Upgrade Authorization with Ossification

/**
 * @notice Authorize upgrade (UUPS pattern)
 * @dev Respects ossification stage
 */
function _authorizeUpgrade(address newImplementation)
    internal
    override
    onlyRole(GOVERNOR_ROLE)
{
    if (currentStage == GovernanceStage.OSSIFIED) {
        revert ContractIsOssified();  // ✅ Cannot upgrade when ossified
    }
    // If not ossified, upgrade allowed (caller has GOVERNOR_ROLE)
}

View Functions

/**
 * @notice Check if contract can be upgraded
 * @return Whether contract is not ossified
 */
function canUpgrade() external view returns (bool) {
    return currentStage != GovernanceStage.OSSIFIED;
}

/**
 * @notice Get governance stage information
 * @return stage Current governance stage
 * @return governor Current governor address
 * @return canBeUpgraded Whether upgrades are allowed
 */
function getGovernanceInfo()
    external
    view
    returns (
        GovernanceStage stage,
        address governor,
        bool canBeUpgraded
    )
{
    stage = currentStage;
    canBeUpgraded = (currentStage != GovernanceStage.OSSIFIED);

    if (currentStage == GovernanceStage.BOOTSTRAP) {
        governor = bootstrapGovernor;
    } else if (currentStage == GovernanceStage.MULTISIG) {
        governor = guardianMultisig;
    } else if (currentStage == GovernanceStage.DAO) {
        governor = daoGovernor;
    } else {
        governor = address(0);  // Ossified, no governor
    }
}

Benefits

• Progressive Decentralization: Gradual transition from team to community
• Fail-Safe: Multisig provides safety net during transition
• Transparency: All stages tracked on-chain with events
• One-Way: Cannot revert to previous stages (prevents governance capture)
• Ultimate Immutability: Ossification provides final trust guarantee

Timeline Example

Month 0:   Deploy (BOOTSTRAP stage)
           - Team has full control
           - Rapid iteration and bug fixes
           - User onboarding and testing

Month 6:   Transition to MULTISIG
           - Transfer to 3-of-5 or 5-of-9 guardian multisig
           - Slower, more deliberate governance
           - Build confidence and track record

Month 12:  Transition to DAO
           - Transfer to community DAO (on-chain governance)
           - Community votes on upgrades
           - Full decentralization achieved

Month 24:  Ossify (OSSIFIED stage)
           - Freeze contract forever
           - No more upgrades possible
           - Ultimate immutability achieved
           - Users have absolute trust in code

Pattern 3: Immutable Registry Pattern

Description

Critical infrastructure contracts (registries, namespaces) are deployed as immutable, non-upgradeable contracts.

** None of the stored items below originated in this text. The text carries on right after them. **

-- ==== Sys2Proof/Laws/Exec.lean ====
section
/-!
SUPPORT. What each shared operation can do, said once, so that later proofs cite these lemmas and do not
unfold the operations: the frame check, the length-prefixed parse, the five meanings, and one step.
-/
namespace Sys2Proof.Machine

/-- The frame check with its constants written out (42_frame_decode.md R130). -/
theorem State.verifyFrame_eq (s : State) (n : Nat) :
    s.verifyFrame n =
      if n < 2 then .error (s.raise .frameTooShort .noCause 2 n none)
      else if s.inputHalf (n - 2) = crc16 (s.input (n - 2)) then .ok (crc16 (s.input (n - 2)))
      else .error (s.raise .checksumMismatch .noCause (crc16 (s.input (n - 2))).toNat
        (s.inputHalf (n - 2)).toNat (some ⟨crc16 (s.input (n - 2)), s.inputHalf (n - 2)⟩)) := rfl

/-- A verified frame has a trailer that is the checksum of the rest (42_frame_decode.md R130). -/
theorem State.verifyFrame_ok {s : State} {n : Nat} {sum : Half} (h : s.verifyFrame n = .ok sum) :
    2 ≤ n ∧ s.inputHalf (n - 2) = crc16 (s.input (n - 2)) ∧ sum = crc16 (s.input (n - 2)) := by
  rw [State.verifyFrame_eq] at h
  split at h
  case isTrue => cases h
  case isFalse hn =>
    split at h
    case isTrue heq => cases h; exact ⟨Nat.le_of_not_lt hn, heq, rfl⟩
    case isFalse => cases h

/-- A frame that fails its check is too short or has another trailer (42_frame_decode.md R130). -/
theorem State.verifyFrame_error {s t : State} {n : Nat} (h : s.verifyFrame n = .error t) :
    (n < 2 ∧ t = s.raise .frameTooShort .noCause 2 n none) ∨
    (2 ≤ n ∧ s.inputHalf (n - 2) ≠ crc16 (s.input (n - 2)) ∧
      t = s.raise .checksumMismatch .noCause (crc16 (s.input (n - 2))).toNat (s.inputHalf (n - 2)).toNat
        (some ⟨crc16 (s.input (n - 2)), s.inputHalf (n - 2)⟩)) := by
  rw [State.verifyFrame_eq] at h
  split at h
  case isTrue hn => cases h; exact .inl ⟨hn, rfl⟩
  case isFalse hn =>
    split at h
    case isTrue => cases h
    case isFalse hne => cases h; exact .inr ⟨Nat.le_of_not_lt hn, hne, rfl⟩

/-- A remainder that parses is a head with the right constants and its payload (42_frame_decode.md R132). -/
theorem parseRemainder_ok {cmdSet bs : List Byte} {p : Parsed} (h : parseRemainder cmdSet bs = .ok p) :
    bs = headBytes p.cmd p.len ++ p.payload ∧ p.cmd ∈ cmdSet ∧ p.len.toNat = p.payload.length := by
  unfold parseRemainder at h
  split at h
  case h_1 hd v cmd l1 l0 payload =>
    split at h
    · cases h
    · split at h
      · cases h
      · split at h
        · cases h
        · split at h
          · cases h
          · cases h
            simp_all [headBytes, be16Bytes]
  case h_2 => cases h

/-- Why a remainder does not parse: one of the five sub-causes, values below 65536 (60_exceptions.md R186). -/
theorem parseRemainder_error {cmdSet bs : List Byte} {e : ParseError} (h : parseRemainder cmdSet bs = .error e)
    (hlen : bs.length < 65536) :
    e.sub ∈ [Sub.truncated, .badHeader, .badVersion, .unknownCommand, .lengthMismatch] ∧
    e.exp < 65536 ∧ e.act < 65536 := by
  unfold parseRemainder at h
  split at h
  case h_1 hd v cmd l1 l0 payload =>
    have h8 : ∀ b : Byte, b.toNat < 65536 := fun b => Nat.lt_trans b.isLt (by decide)
    have h16 := (be16 l1 l0).isLt
    simp only [List.length_cons] at hlen
    split at h
    · cases h; simp [h8]
    · split at h
      · cases h; simp [h8]
      · split at h
        · cases h; simp [h8]
        · split at h
          · cases h; exact ⟨by simp, h16, by show payload.length < 65536; omega⟩
          · cases h
  case h_2 => cases h; simp [headLP]; omega

/-- A head with the right constants parses to its payload (42_frame_decode.md R132 step 8). -/
theorem parseRemainder_headBytes {cmdSet payload : List Byte} {cmd : Byte} {n : Half}
    (hcmd : cmd ∈ cmdSet) (hn : n.toNat = payload.length) :
    parseRemainder cmdSet (headBytes cmd n ++ payload) = .ok ⟨cmd, n, payload⟩ := by
  simp [headBytes, be16Bytes, parseRemainder, hcmd, hn]

/-- The ways a decode that answers a next state can have failed its frame check. -/
def FrameCheckFailure (s t : State) : Prop :=
  (∃ n < 2, t = s.raise .frameTooShort .noCause 2 n none) ∨
  (∃ comp recv : Half, recv ≠ comp ∧
    t = s.raise .checksumMismatch .noCause comp.toNat recv.toNat (some ⟨comp, recv⟩))

/-- Everything an operation that answers a next state can do: succeed with an output that fits `OB`, or
raise one of the five kinds with the values the kind carries (60_exceptions.md R182 table). -/
def OperationEnd (s t : State) : Prop :=
  (∃ r : Success, r.out.length ≤ obCap ∧ t = s.succeed r) ∨
  (∃ cmd : Byte, t = s.raise .validationError .unknownCommand 0 cmd.toNat none) ∨
  (∃ size ≤ 65542, t = s.raise .oversizeFrame .noCause maxFrame size none) ∨
  FrameCheckFailure s t ∨
  (∃ (sub : Sub) (e a : Nat) (sum : Half),
    sub ∈ [Sub.truncated, .badHeader, .badVersion, .unknownCommand, .lengthMismatch] ∧ e < 65536 ∧ a < 65536 ∧
    t = s.raise .deserializationError sub e a (some ⟨sum, sum⟩))

/-- A failed frame check is one of the two failures. -/
theorem State.verifyFrame_failure {s t : State} {n : Nat} (h : s.verifyFrame n = .error t) :
    FrameCheckFailure s t := by
  rcases State.verifyFrame_error h with ⟨hn, ht⟩ | ⟨_, hne, ht⟩
  · exact .inl ⟨n, hn, ht⟩
  · exact .inr ⟨_, _, hne, ht⟩

/-- The inversion of `exec`. -/
theorem exec_next {i : Instr} {s t : State} (h : exec i s = .next t) : OperationEnd s t := by
  cases i with
  | crcCompute n =>
    simp only [exec, execCrcCompute] at h
    split at h
    · cases h; exact .inl ⟨_, Nat.zero_le _, rfl⟩
    · cases h
  | frameBuildLP cmd n =>
    have hn := n.isLt
    simp only [exec, execFrameBuildLP] at h
    split at h
    · cases h; exact .inr (.inl ⟨cmd, rfl⟩)
    · split at h
      · cases h
        exact .inr (.inr (.inl ⟨_, by simp only [envelopeLP]; omega, rfl⟩))
      case isFalse hfit =>
        cases h
        refine .inl ⟨_, ?_, rfl⟩
        simp only [withTrailer_length, List.length_append, headBytes_length, State.input_length, obCap]
        simp only [maxFrame, envelopeLP] at hfit ⊢
        omega
  | frameBuildSD n =>
    have hn := n.isLt
    simp only [exec, execFrameBuildSD] at h
    split at h
    · cases h
      exact .inr (.inr (.inl ⟨_, by simp only [crcLen]; omega, rfl⟩))
    case isFalse hfit =>
      cases h
      refine .inl ⟨_, ?_, rfl⟩
      simp only [withTrailer_length, State.input_length, obCap]
      simp only [maxFrame, crcLen] at hfit ⊢
      omega
  | frameDecodeLP n =>
    simp only [exec, execFrameDecodeLP] at h
    split at h
    case isTrue hn =>
      simp only [maxFrame] at hn
      split at h
      case h_1 t' hv => cases h; exact .inr (.inr (.inr (.inl (State.verifyFrame_failure hv))))
      case h_2 sum hv =>
        split at h
        case h_1 e he =>
          cases h
          obtain ⟨hsub, hexp, hact⟩ :=
            parseRemainder_error he (by simp only [State.input_length, crcLen]; omega)
          exact .inr (.inr (.inr (.inr ⟨_, _, _, _, hsub, hexp, hact, rfl⟩)))
        case h_2 p hp =>
          cases h
          refine .inl ⟨_, ?_, rfl⟩
          have := congrArg List.length (parseRemainder_ok hp).1
          simp only [List.length_append, headBytes_length, State.input_length, crcLen] at this
          simp only [obCap, maxFrame]
          omega
    case isFalse => cases h
  | frameDecodeSD n =>
    simp only [exec, execFrameDecodeSD] at h
    split at h
    case isTrue hn =>
      split at h
      case h_1 t' hv => cases h; exact .inr (.inr (.inr (.inl (State.verifyFrame_failure hv))))
      case h_2 sum hv =>
        cases h
        refine .inl ⟨_, ?_, rfl⟩
        simp only [State.input_length, obCap, crcLen]
        simp only [maxFrame] at hn ⊢
        omega
    case isFalse => cases h

/-- Every operation that answers a next state ends in `State.finish`, with an output that fits `OB`. -/
theorem exec_finish {i : Instr} {s t : State} (h : exec i s = .next t) :
    ∃ x out, t = s.finish x out ∧ x.olen = BitVec.ofNat 32 out.length ∧ out.length ≤ obCap := by
  rcases exec_next h with ⟨r, hr, rfl⟩ | ⟨_, rfl⟩ | ⟨_, _, rfl⟩ | (⟨_, _, rfl⟩ | ⟨_, _, _, rfl⟩) | ⟨_, _, _, _, _, _, _, rfl⟩
  · exact ⟨_, _, rfl, rfl, hr⟩
  all_goals exact ⟨_, [], rfl, rfl, Nat.zero_le _⟩

/-- What a host write that answers a next state does (20_memory.md R50). -/
theorem State.hostWrite_next {s t : State} {a : Nat} {bytes : List Byte} (h : s.hostWrite a bytes = .next t) :
    (bytes = [] ∨ a + bytes.length ≤ ibCap s.params) ∧
      t = { s with ib := Memory.writeBytes s.ib a bytes } := by
  simp only [State.hostWrite] at h
  split at h
  case isTrue hc => cases h; exact ⟨hc, rfl⟩
  case isFalse => cases h

/-- What a host copy of the output that answers a next state does (30_encoding.md R86). -/
theorem State.hostCopyOutput_next {s t : State} (h : s.hostCopyOutput = .next t) :
    s.x.olen.toNat ≤ obCap ∧
      t = { s with ib := Memory.writeBytes s.ib 0 (s.outputBytes s.x.olen.toNat) } := by
  simp only [State.hostCopyOutput] at h
  split at h
  case isTrue hc => exact ⟨hc, (State.hostWrite_next h).2⟩
  case isFalse => cases h

/-- Everything a step that answers a next state can do: the inversion of `step`. -/
theorem step_next {s t : State} (h : step s = .next t) :
    (s.host = [] ∧ t = s) ∨
    (∃ a bytes rest, s.host = .writeInput a bytes :: rest ∧ State.hostWrite { s with host := rest } a bytes = .next t) ∨
    (∃ rest, s.host = .copyOutput :: rest ∧ State.hostCopyOutput { s with host := rest } = .next t) ∨
    (∃ w rest i, s.host = .issue w :: rest ∧ decode w = .ok i ∧
      exec i (State.latchCommand { s with host := rest } w) = .next t) ∨
    (∃ rest, s.host = .reset :: rest ∧ t = State.hostReset { s with host := rest }) := by
  unfold step at h
  split at h
  case h_1 hs => cases h; exact .inl ⟨hs, rfl⟩
  case h_2 a bytes rest hs => exact .inr (.inl ⟨a, bytes, rest, hs, h⟩)
  case h_3 rest hs => exact .inr (.inr (.inl ⟨rest, hs, h⟩))
  case h_4 w rest hs =>
    simp only [State.runCommand, State.latchCommand_cw] at h
    split at h
    case h_1 i hi => exact .inr (.inr (.inr (.inl ⟨w, rest, i, hs, hi, h⟩)))
    case h_2 => cases h
  case h_5 rest hs => cases h; exact .inr (.inr (.inr (.inr ⟨rest, hs, rfl⟩)))

end Sys2Proof.Machine
end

Once deployed, their behavior can never change, providing ultimate trust guarantees.

Immutable Contracts

CapabilityNamespace_Immutable.sol

contract CapabilityNamespace_Immutable {
    // NO UUPS inheritance
    // NO initializer
    // NO upgrade function
    // ALL STATE VARIABLES ARE CONSTANTS

    string public constant VERSION = "7.0.0";

    uint256 public constant CORE_VIEW = 1 << 0;
    uint256 public constant CORE_CLAIM = 1 << 1;
    // ... all capabilities defined as constants

    // Pure functions only (no state changes)
    function hasCapability(uint256 granted, uint256 required)
        external
        pure
        returns (bool)
    {
        return ((granted & CORE_ADMIN) != 0) || ((granted & required) == required);
    }
}

AttestationProviderRegistry_Immutable.sol

contract AttestationProviderRegistry_Immutable is AccessControl {
    // NO UUPS inheritance
    // Uses constructor (not initializer)
    // Cannot be upgraded after deployment

    constructor(address _governor) {
        if (_governor == address(0)) revert ZeroAddress();
        _grantRole(DEFAULT_ADMIN_ROLE, _governor);
        _grantRole(GOVERNOR_ROLE, _governor);
    }

    // State variables for mutable data
    mapping(bytes32 => ProviderInfo) public providers;

    // But contract logic itself is immutable
}

Why Immutable Registries?

Capability Namespace (CapabilityNamespace_Immutable):

• Capability bit positions must NEVER change
• Bit 7 always means CORE_ADMIN, forever
• Changing would break ALL attestations across ALL time
• Must be immutable for consistency

Provider Registry (AttestationProviderRegistry_Immutable):

• Code hash verification logic must be trustworthy
• Cannot be upgraded to malicious logic
• Graceful degradation pattern must be reliable
• Must be immutable for security

Verifier Registry (IntegraVerifierRegistry_Immutable):

• ZK verifier addresses must be trustworthy
• Code hash verification must work correctly
• Cannot risk malicious upgrade
• Must be immutable for proof integrity

Resolver Registry (IntegraResolverRegistry_Immutable):

• Resolver lookup must be reliable
• Code hash verification must work
• Cannot risk DOS via malicious upgrade
• Must be immutable for service continuity

Hybrid Model

UPGRADEABLE (UUPS with ossification):
├── AttestationAccessControl (can evolve, will ossify)
├── EASAttestationProvider (can add features, will ossify)
├── BaseTokenizer + concrete tokenizers (can add types, will ossify)
├── IntegraMessage (can evolve, will ossify)
├── IntegraSignal (can evolve, will ossify)
└── IntegraExecutor (can evolve, will ossify)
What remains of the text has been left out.